Task directions — Copy nothing from the entries below except the lines from the one containing "else match s.skim.pins.find?" through the one containing "descBytes r.desc ++", and copy those exactly.

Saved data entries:
-- ==== Sys2Proof/Machine/OpsSkim.lean ====
section
/-! DEFINITION. Opcodes of families 0x01 and 0x02: identity, status, time, skim reads and writes, pins, forces and the
history snapshot (R182 to R192, R458, R548). -/

namespace Sys2Proof.Config

/-- The bytes of a complete history snapshot, whose layout is not stated (R189; log entry 67). -/
opaque snapshotImage : Machine.Snapshot → Bytes

/-- The status and data with which the composing unit answers the k-th request passed to it, whose format on the peer ring is
not stated (R223, R226; log entry 68). -/
opaque passedStatus : Nat → Nat
opaque passedData : Nat → Bytes

end Sys2Proof.Config

namespace Sys2Proof.Machine

/-! ### Family 0x01 -/

/-- `POWER_STATE` (R420). -/
def powerCode (s : State) : Nat := b2n (s.sleep.power == .lineKeeping)

/-- The set-out state's code; 0xFF for a unit without train-line ports (R548). -/
def setoutCode (s : State) : Nat :=
  if !attached s then 0xFF
  else match s.set.state with
    | .settling => 0 | .claiming => 1 | .waiting => 2 | .census => 3 | .committing => 4 | .committed => 5 | .absorbing => 6

def programEntry (target : Nat) (p : Option Program) : Bytes :=
  be 1 target ++ be 1 (b2n p.isSome) ++ zeros 2 ++ be 4 (p.elim 0 (·.version))

/-- OP IDENTITY. -/
def execOpIdentity (p : Packet) (s : State) : Res :=
  .next (serve 0x0101 p (fun s => reply s p stDone
    (text "CX-860  " ++ be 6 s.unitId ++ be 1 s.hwIssue ++ be 1 s.unitNo ++ be 16 (vehicleUuid s) ++
      be 4 (bankVersion s.img.fw) ++ be 4 (bankVersion s.img.cf) ++ be 6 s.veh.macBase ++ zeros 2)) s)

def statusData (s : State) : Bytes :=
  be 4 (healthWord s) ++ be 1 (roleCode s.pair.role) ++ be 1 (powerCode s) ++ be 1 (timebaseCode s.time.base) ++
    be 1 (setoutCode s) ++ be 4 (topoInForce s) ++ be 4 (skimNow s) ++
    (List.range 6).flatMap (fun i => programEntry (i + 1) (floatOf s (portFloat (i + 1))).prog) ++
    (List.range 16).flatMap (fun k => programEntry (16 + k) (Tab.get? s.fld.profiles k))

/-- OP STATUS. -/
def execOpStatus (p : Packet) (s : State) : Res :=
  .next (serve 0x0102 p (fun s => reply s p stDone (statusData s)) s)

/-- OP TIME: speed is 0x8000_0000 while the position is not valid. -/
def execOpTime (p : Packet) (s : State) : Res :=
  .next (serve 0x0103 p (fun s => reply s p stDone
    (be 8 (time64 s.time.now) ++ beInt 8 (positionAt s s.time.now) ++
      (if s.time.carriedValid then beInt 4 s.time.carriedSpeed else be 4 0x80000000) ++
      be 1 (timebaseCode s.time.base) ++ zeros 3)) s)

/-! ### Reads of skims (R183, R184) -/

/-- What a read names: a skim to serve it from and whether it is the current one, a skim to wait for, or a refusal. -/
inductive Named where
  | found (r : SkimRec) (current : Bool)
  | hold (skim : Nat)
  | refused (status : Nat)
deriving DecidableEq, Repr

/-- A skim by number or "current". The node has committed before once slots have been bound (R184); from a
discard of the window until the next commit every name reads as expired (log entry 183). -/
def nameSkim (s : State) (skim : Option Nat) : Named :=
  match s.skim.retained with
  | [] => .refused (if s.skim.bound.isEmpty then stBusy else stSkimExpired)
  | c :: _ =>
    match skim with
    | none =>
      match s.cmd.servedSkim.bind (retainedSkim s) with
      | some r => .found r true
      | none => .found c true
    | some n =>
      if n = c.desc.skim then .found c true
      else if n = cycAdd c.desc.skim 1 then .hold n
      else if !cycBefore n c.desc.skim then .refused stBadParameter
      else match retainedSkim s n with
        | some r => .found r false
        | none =>
          match s.skim.pins.findSome? (fun x => if x.skim = n then x.kept else none) <|>
              (if s.skim.copyPin = some n then s.skim.snapshot.recs.find? (fun r => r.desc.skim == n) else none) with
          | some r => .found r false
          | none => .refused stSkimExpired

/-- The skim that a request names with `SKIM` or `PIN` (R184, R187). -/
def nameRead (s : State) (p : Packet) : Named :=
  match pkItem p tPin with
  | none => nameSkim s ((pkItem p tSkim).map (field · 0 4))
  | some h =>
    if (pkItem p tSkim).isSome then .refused stBadParameter
    else match s.skim.pins.find? (fun x => x.handle == field h 0 2) with
      | none => .refused stBadParameter
      | some x =>
        match x.kept with
        | none => .refused stSkimExpired
        | some r => .found r (r.desc.skim == skimNow s)

/-- The id names the second half of a 16-byte signal, by its definition or, without one, by the width received for it in the
current skim (R172, R183). -/
def secondHalf (s : State) (id : Nat) : Bool :=
  oddHalf s id || (id % 2 == 1 && (defOf s id).isNone &&
    (match s.skim.retained with | [] => false | r :: _ => readType s r (id - 1) == 0xD))

/-- The ids of a read keep R167 and R183. -/
def readIdsOk (s : State) (p : Packet) : Bool :=
  match pkItem p tIds, pkItem p tRange with
  | some b, _ => (idList b).all (fun id => decide (id < 2 ^ 23) && !secondHalf s id)
  | none, some b => 1 ≤ field b 4 4 && field b 4 4 ≤ 64 && decide (field b 0 4 + field b 4 4 ≤ 2 ^ 23)
  | none, none => false

/-- Descriptor and elements of a read. -/
def readData (s : State) (p : Packet) (r : SkimRec) (current : Bool) : Bytes :=
  descBytes r.desc ++ (match pkItem p tIds, pkItem p tRange with
    | some b, _ => idElems s r current (idList b)
    | none, some b => rangeElems s r current (field b 0 4) (field b 4 4)
    | none, none => [])

/-- The data of a read, or of a descriptor read. -/
def readReply (s : State) (p : Packet) (r : SkimRec) (current : Bool) : Bytes :=
  if p.opcode = 0x0203 then descBytes r.desc else readData s p r current

/-- A read is answered, or waits for its skim at most one cycle length. -/
def serveRead (s : State) (p : Packet) : State :=
  let s := lapsePins s
  match nameRead s p with
  | .refused st => reply s p st []
  | .found r current => reply s p stDone (readReply s p r current)
  | .hold n => { s with skim := { s.skim with held := s.skim.held ++ [⟨p, n, s.clk + cycleLen s⟩] } }

/-- OP SKIM_READ. -/
def execOpSkimRead (p : Packet) (s : State) : Res :=
  .next (serve 0x0201 p (fun s => if readIdsOk s p then serveRead s p else reply s p stBadParameter []) s)

/-- OP SKIM_DESCRIPTOR. -/
def execOpSkimDescriptor (p : Packet) (s : State) : Res :=
  .next (serve 0x0203 p (fun s => serveRead s p) s)

/-- SKIM_READ_HELD_ANSWER: the held reads whose skim has committed. -/
def execSkimReadHeldAnswer (s : State) : Res :=
  let due := s.skim.held.filter (fun x => (retainedSkim s x.skim).isSome)
  let s1 := { s with skim := { s.skim with held := s.skim.held.filter (fun x => (retainedSkim s x.skim).isNone) } }
  .next (due.foldl (fun s x =>
    match retainedSkim s x.skim with
    | some r => reply s x.packet stDone (readReply s x.packet r (x.skim == skimNow s))
    | none => s) s1)

/-- SKIM_READ_TIMEOUT: the held reads whose skim has not committed in time. -/
def execSkimReadTimeout (s : State) : Res :=
  let late := fun (x : HeldRead) => decide (x.until_ ≤ s.clk) && (retainedSkim s x.skim).isNone
  let s1 := { s with skim := { s.skim with held := s.skim.held.filter (fun x => !late x) } }
  .next ((s.skim.held.filter late).foldl (fun s x => reply s x.packet stBusy []) s1)

/-! ### Writes (R190, R192, R233) -/

/-- The one id of a request that takes one. -/
def oneId (p : Packet) : Option Nat :=
  match (pkItem p tIds).map idList with
  | some [id] => if id < 2 ^ 23 then some id else none
  | _ => none

def valueItem (p : Packet) : Nat := field ((pkItem p tValue).getD []) 0 16

/-- A value as a type holds it. -/
def typedValue (t v : Nat) : Val := BitVec.ofNat 128 (if t = 0xD then v else v % 2 ^ typeBits t)

/-- Posted writes that wait: queued messages and accesses of this unit's initiators (R257). -/
def postedQueued (s : State) : Nat :=
  (s.bridge.queue.filter (fun m => m.kind == 1)).length + (s.bridge.farQueue.filter (fun x => x.localTag && x.write.isSome)).length

/-- A posted write is queued as a message; its tag goes with `POSTED`. -/
def postMessage (s : State) (p : Packet) (slot targetKind logKind typ target value logTarget : Nat) : State :=
  let who := initiatorOf s p.sess
  match newTag s with
  | none => reply s p stBusy []
  | some t =>
    if 4096 ≤ postedQueued s ∨
        256 ≤ (s.bridge.queue.filter (fun m => m.source == who)).length then reply s p stBusy []
    else
      let ms := (bridgeTimeout s) / 1000000
      let body := be 2 (slot * 1024) ++ zeros 2 ++ be 1 targetKind ++ be 1 typ ++ be 2 ms ++ be 4 target ++ be 16 value
      let s1 := holdTag s { blankTag t who .postedWrite .queued (s.clk + bridgeTimeout s) with
        target := logTarget, targetKind := logKind, slot := some slot }
      let s2 := queueMsg s1 { source := who, destSlot := slot, destUnit := 0, kind := 1, tag := t, bodies := [body],
                              notBefore := none, deadline := some (s.clk + bridgeTimeout s) }
      reply s2 p stPosted (be 2 t)

/-- A posted write to a signal of another slot (R190, R227, R233): the type is the writer's own dictionary's. -/
def postSignal (s : State) (p : Packet) (id : Nat) : State :=
  if !slotPresent s (sigSlot id) then reply s p stRouteMissing []
  else
    let v := valueItem p
    match defOf s id with
    | none => postMessage s p (sigSlot id) 2 2 0xF id v id
    | some d => postMessage s p (sigSlot id) 2 2 d.typ id (wireValue d.typ (typedValue d.typ v)).toNat id

/-- A request that the composing unit serves leaves on the peer ring (R190, R223; log entry 68). -/
def passOn (s : State) (p : Packet) : State := emit s [Out.passed p]

/-- A request for the composing unit leaves on the peer ring; its answer is a free value (R226; log entry 68). -/
def passBridge (s : State) (p : Packet) : State :=
  reply (tookFree (passOn s p) 1) p (Config.passedStatus s.freeCount) (Config.passedData s.freeCount)

/-- A transaction is served by the composing unit. -/
def atComposing (s : State) (p : Packet) (act : State → State) : State := if composing s then act s else passBridge s p

/-- OP SKIM_WRITE. -/
def execOpSkimWrite (p : Packet) (s : State) : Res :=
  .next (serve 0x0202 p (fun s =>
    match oneId p with
    | none => reply s p stBadParameter []
    | some id =>
      if isNodeSignal id then reply s p stBadParameter []
      else if !ownSignal s id then atComposing s p (fun s => postSignal s p id)
      else if !writeAllowed s id then reply s p stBadParameter []
      else if composing s then
        let t := (defOf s id).elim 0xF (·.typ)
        reply (stageWrite s id (typedValue t (valueItem p))) p stDone (be 4 (nextSkim s))
      else reply (passOn s p) p stDone (be 4 (nextSkim s))) s)

/-! ### Pins (R187) -/

/-- A lease item in ms, 1,000 by default; none outside 10 to 10,000. -/
def leaseMs (p : Packet) : Option Nat :=
  let ms := pkNum p tLease 1000
  if 10 ≤ ms ∧ ms ≤ 10000 then some ms else none

/-- OP PIN_TAKE. -/
def execOpPinTake (p : Packet) (s : State) : Res :=
  .next (serve 0x0204 p (fun s =>
    let s := lapsePins s
    match leaseMs p, nameSkim s ((pkItem p tSkim).map (field · 0 4)), newHandle s with
    | none, _, _ => reply s p stBadParameter []
    | _, .refused st, _ => reply s p st []
    | _, .hold _, _ => reply s p stBadParameter []
    | _, .found _ _, none => reply s p stBusy []
    | some ms, .found r _, some h =>
      if (retainedSkim s r.desc.skim).isNone then reply s p stSkimExpired []
      else if 16 ≤ s.skim.pins.length then reply s p stBusy []
      else
        let s1 := { s with skim := { s.skim with
          pins := s.skim.pins ++ [⟨h, r.desc.skim, some r, s.clk + ms * 1000000⟩]
          nextHandle := h % 65535 + 1 } }
        reply s1 p stDone (be 2 h ++ be 4 r.desc.skim)) s)

/-- OP PIN_RENEW. -/
def execOpPinRenew (p : Packet) (s : State) : Res :=
  .next (serve 0x0205 p (fun s =>
    let s := lapsePins s
    let h := pkNum p tPin 0
    match leaseMs p, s.skim.pins.find? (fun x => x.handle == h) with
    | some ms, some x =>
      if x.kept.isNone then reply s p stSkimExpired []
      else
        let s1 := { s with skim := { s.skim with pins := s.skim.pins.map (fun y =>
          if y.handle = h then { y with lease := s.clk + ms * 1000000 } else y) } }
        reply s1 p stDone (be 8 (time64 (s.time.now + ms * 1000000)))
    | _, _ => reply s p stBadParameter []) s)

/-- OP PIN_RELEASE: a broken pin is freed with `DONE` too. -/
def execOpPinRelease (p : Packet) (s : State) : Res :=
  .next (serve 0x0206 p (fun s =>
    let s := lapsePins s
    let h := pkNum p tPin 0
    if s.skim.pins.any (fun x => x.handle == h) then
      let s1 := { s with skim := { s.skim with
        pins := s.skim.pins.filter (fun x => x.handle != h)
        freed := s.skim.freed ++ [(h, s.clk + 10000000000)] } }
      reply s1 p stDone []
    else reply s p stBadParameter []) s)

/-! ### Forces (R191) -/

/-- OP FORCE: a second force of a signal replaces the first, from the skim on that the reply names (R191, R192). -/
def execOpForce (p : Packet) (s : State) : Res :=
  .next (serve 0x0207 p (fun s =>
    match oneId p with
    | none => reply s p stBadParameter []
    | some id =>
      if !ownSignal s id ∨ !forceAllowed s id then reply s p stBadParameter []
      else
        let others := s.skim.forces.filter (fun f => f.id != id)
        let until_ := s.skim.forces.filter (fun f => f.id == id && forceDue (gridN s) f)
        if 256 ≤ (others.map (·.id)).eraseDups.length then reply s p stBusy []
        else
          let t := (defOf s id).elim 0xF (·.typ)
          let f : Force := ⟨id, typedValue t (valueItem p), openWindows s.pres,
            if s.cyc.running then some (nextSkim s) else none⟩
          reply { s with skim := { s.skim with forces := others ++ until_ ++ [f] } } p stDone (be 4 (nextSkim s))) s)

Completed exercise —
    else match s.skim.pins.find? (fun x => x.handle == field h 0 2) with
      | none => .refused stBadParameter
      | some x =>
        match x.kept with
        | none => .refused stSkimExpired
        | some r => .found r (r.desc.skim == skimNow s)

/-- The id names the second half of a 16-byte signal, by its definition or, without one, by the width received for it in the
current skim (R172, R183). -/
def secondHalf (s : State) (id : Nat) : Bool :=
  oddHalf s id || (id % 2 == 1 && (defOf s id).isNone &&
    (match s.skim.retained with | [] => false | r :: _ => readType s r (id - 1) == 0xD))

/-- The ids of a read keep R167 and R183. -/
def readIdsOk (s : State) (p : Packet) : Bool :=
  match pkItem p tIds, pkItem p tRange with
  | some b, _ => (idList b).all (fun id => decide (id < 2 ^ 23) && !secondHalf s id)
  | none, some b => 1 ≤ field b 4 4 && field b 4 4 ≤ 64 && decide (field b 0 4 + field b 4 4 ≤ 2 ^ 23)
  | none, none => false

/-- Descriptor and elements of a read. -/
def readData (s : State) (p : Packet) (r : SkimRec) (current : Bool) : Bytes :=
  descBytes r.desc ++ (match pkItem p tIds, pkItem p tRange with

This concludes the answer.